Неожиданно громкий хрипловатый голос выговорил совершенно по-провансальски:

— Ну и чего орете? Шли бы спать, дети. И на войне не могут игр оставить…

Аймерик поперхнулся от неожиданности. Мы растерянно помолчали. Потом Сикарт насмешливо крикнул:

— Эй, ты там! За стеной! Нам нужен не ты, свиная башка, мы поем для епископа Фулькона!

(Уж кому-кому, а Сикарту Кап-де-Порку[14] не следовало бы дразниться свиной башкой, подумал я рассеянно.)

— Прямо для самого епископа Фулькона? — устало отозвался голос. А ведь, наверное, им там страшно, внутри, подумалось мне. Смотреть на все это несметное войско, на черные, как от саранчи, поля… Рыцарь Бодуэн!.. Там же рыцарь Бодуэн…

И впервые за сегодняшний день мне захотелось, чтобы всего этого никогда не было.

— Прямо для самого! Для епископа дьяволов! — продолжал хорохориться Сикарт. Теперь его поддержало еще несколько голосов, в том числе Аймериков. Я молчал, потому что мне было стыдно и дурно.

— Позови-ка нам епископа дьявольского! Мы ему пару слов хотим сказать!

— А если он задницу не хочет от кровати оторвать, так передай, что мы, тулузцы, очень ценим его песни…

— И каждый день их поем!

Дружный смех. И в самом деле, неплохая шутка.

Голос долго молчал там, за деревянной стеной.
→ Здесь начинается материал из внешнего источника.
-- ==== Sys2Proof/Machine/GuardState.lean ====
section
/-! DEFINITION. The state of the fault block (spec/14_fault_tolerance.md), of the hold-off windows
(spec/15_interrupts_and_event_routing.md), of the power block (spec/16_power_reset_and_crossings.md) and of the host
link, management port, boot and test access port (spec/17_host_link_management_and_boot.md). -/

namespace Sys2Proof.Machine

/-- A castling: unit (0 cluster, 1 lane core, 2 control-processor core), reason (R375), logical cluster, position. -/
structure CastReq where
  unit : Nat
  reason : Nat
  cluster : Nat
  pos : Nat
  deriving DecidableEq, Repr

/-- A cluster castling in its handover (R367): the request, the physical clusters, its sequence number, tick turn and
frame, and whether the image's header stood at capture. -/
structure CastRun where
  req : CastReq
  old : Nat
  new : Nat
  seq : Nat
  turn : Nat
  frame : Nat
  epoch : Nat
  deriving DecidableEq, Repr

/-- The fault block beyond its registers. -/
structure GuardSt where
  faults : List (List Byte)        -- FAULT records written, newest first (R374)
  run : Option CastRun
  reqs : List CastReq              -- waiting, oldest first; taken by reason (R369)
  rotAt : Nat                      -- turn of the last visit or retest (R371)
  rotStep : Nat                    -- step of the visit in progress (R371), 0 = none
  rotCl : Nat                      -- logical cluster of the visit
  retest : Option Nat              -- physical cluster being retested while OUT
  outAt : Option Nat               -- turn the reserve became OUT (R353)
  scrubAt : Option Nat             -- turn the oldest last pass completed (R365)
  passCorr : List Word             -- addresses corrected in the previous pass (R364)
  spareCommons : Nat               -- spare words used
  spareCluster : Tab Nat           -- spare words used by physical cluster
  cpMism : Nat                     -- mismatches of the control-processor pair since its checkpoint
  deriving DecidableEq, Repr

/-- A latched wake event (R409): source, index, calendar value. -/
structure WakeEv where
  source : Nat
  index : Nat
  cal : Nat
  deriving DecidableEq, Repr

/-- Power state of one logical cluster (R400–R406). -/
structure PwrCl where
  darkReq : Bool                   -- dark request accepted, tick T not yet reached
  darkTick : Option Nat            -- turn of tick T
  wake : Option Nat                -- first wake source (R402)
  latched : Option Nat             -- wake request latched in ENTERING
  reset : Bool                     -- cluster reset released (R403)
  wokeBell : Option Nat            -- tenant whose doorbell started the wake
  hist : List (Nat × Bool)         -- (MARGIN, overrun) of the latest frames, newest first (R404)
  saved : List (Nat × Word)        -- slot tables and interrupt configuration that a wake restores (R403)
  deriving DecidableEq, Repr

/-- The power block beyond its registers. -/
structure PowerSt where
  cl : Tab PwrCl
  e0 : Option Nat                  -- turn E0 of an entry under way (R407)
  wakes : List WakeEv              -- events latched since E0, oldest first
  exiting : Bool                   -- an exit is under way (R410)
  shutdown : List Nat              -- root ports that have not reported shutdown complete (R408)
  shutAt : Option Nat              -- turn at which they were given the notification
  released : Bool                  -- RESET_N and the power-on condition are released (R414)
  deep : Bool                      -- the chip domain is off (R407)
  deriving DecidableEq, Repr

/-- A root port (R426). -/
structure RootPort where
  present : Bool
  perst : Bool                     -- PERST# driven low
  up : Bool
  since : Nat                      -- turn of the last change
  deriving DecidableEq, Repr

/-- The endpoint, management port, OTP counter and test access port. -/
structure HostSt where
  vfEnable : Bool
  numVfs : Nat
  svn : Nat                        -- anti-rollback counter
  slot : Nat                       -- physical slot that the active window shows (R432)
  nextSlot : Option Nat            -- slot the next boot selects, while not the active one (R435)
  mgmt : Option (Nat × List Byte)  -- last accepted management command and its reply (R427)
  mgmtSubs : List (Nat × Bool)     -- ADMIN_SUBMIT slots not yet answered: inbound index, taken (R428)
  mgmtResp : List Slot             -- responses kept for the port, oldest first (R428)
  rp : Vector RootPort 4           -- the root ports
  tap : Nat                        -- instruction register (R439)
  preload : List (Nat × Bool)      -- boundary register: lane pads 0–1023, LDRVc at 1024 + c
  scan : Bool                      -- the pads follow the boundary register (R440)
  scanLc : List (Nat × Bool)       -- levels it drives on the load-channel drive pads, key 1024 + channel
  msix : List (Nat × Nat)          -- messages issued: (function, vector), newest first (R301)
  aer : List (Nat × Nat)           -- errors reported: (function, kind), newest first (R424)
  cpRun : Bool                     -- the control processor is released (R434)
  cpEntry : Word
  deriving DecidableEq, Repr

/-- An administration command whose response waits (R307): command code, tag, what it waits for. -/
structure AdmPend where
  op : Nat
  tag : BitVec 16
  key : Nat                        -- the tenant, cluster, port, channel or address it waits for
  drop : Bool                      -- its response is discarded (R423)
  deriving DecidableEq, Repr

end Sys2Proof.Machine
end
Доносился он как бы сверху — наверное, там была какая-то дозорная башенка, в темноте не различишь. Потом крикнул:

— Да, Фулькон воистину епископ дьяволов! Потому что вы, ребята, дьяволы! А он — ваш епископ!

— Сам ты дьявол! — взорвалось сразу несколько голосов. Громче всех разорялся доселе молчаливый Бек, проявивший недюжинное знание ругательств. Но со стен больше не отвечали. Ни единого слова.

— Ладно, хватит нам тут разоряться, — плюнул Сикарт. — Стоим, лаем, как псы перед запертой дверью… Уж завтра-то мы ее отопрем, будь здоров! А сегодня пошли-ка лучше спать, парни. Завтра до рассвета нас подымут.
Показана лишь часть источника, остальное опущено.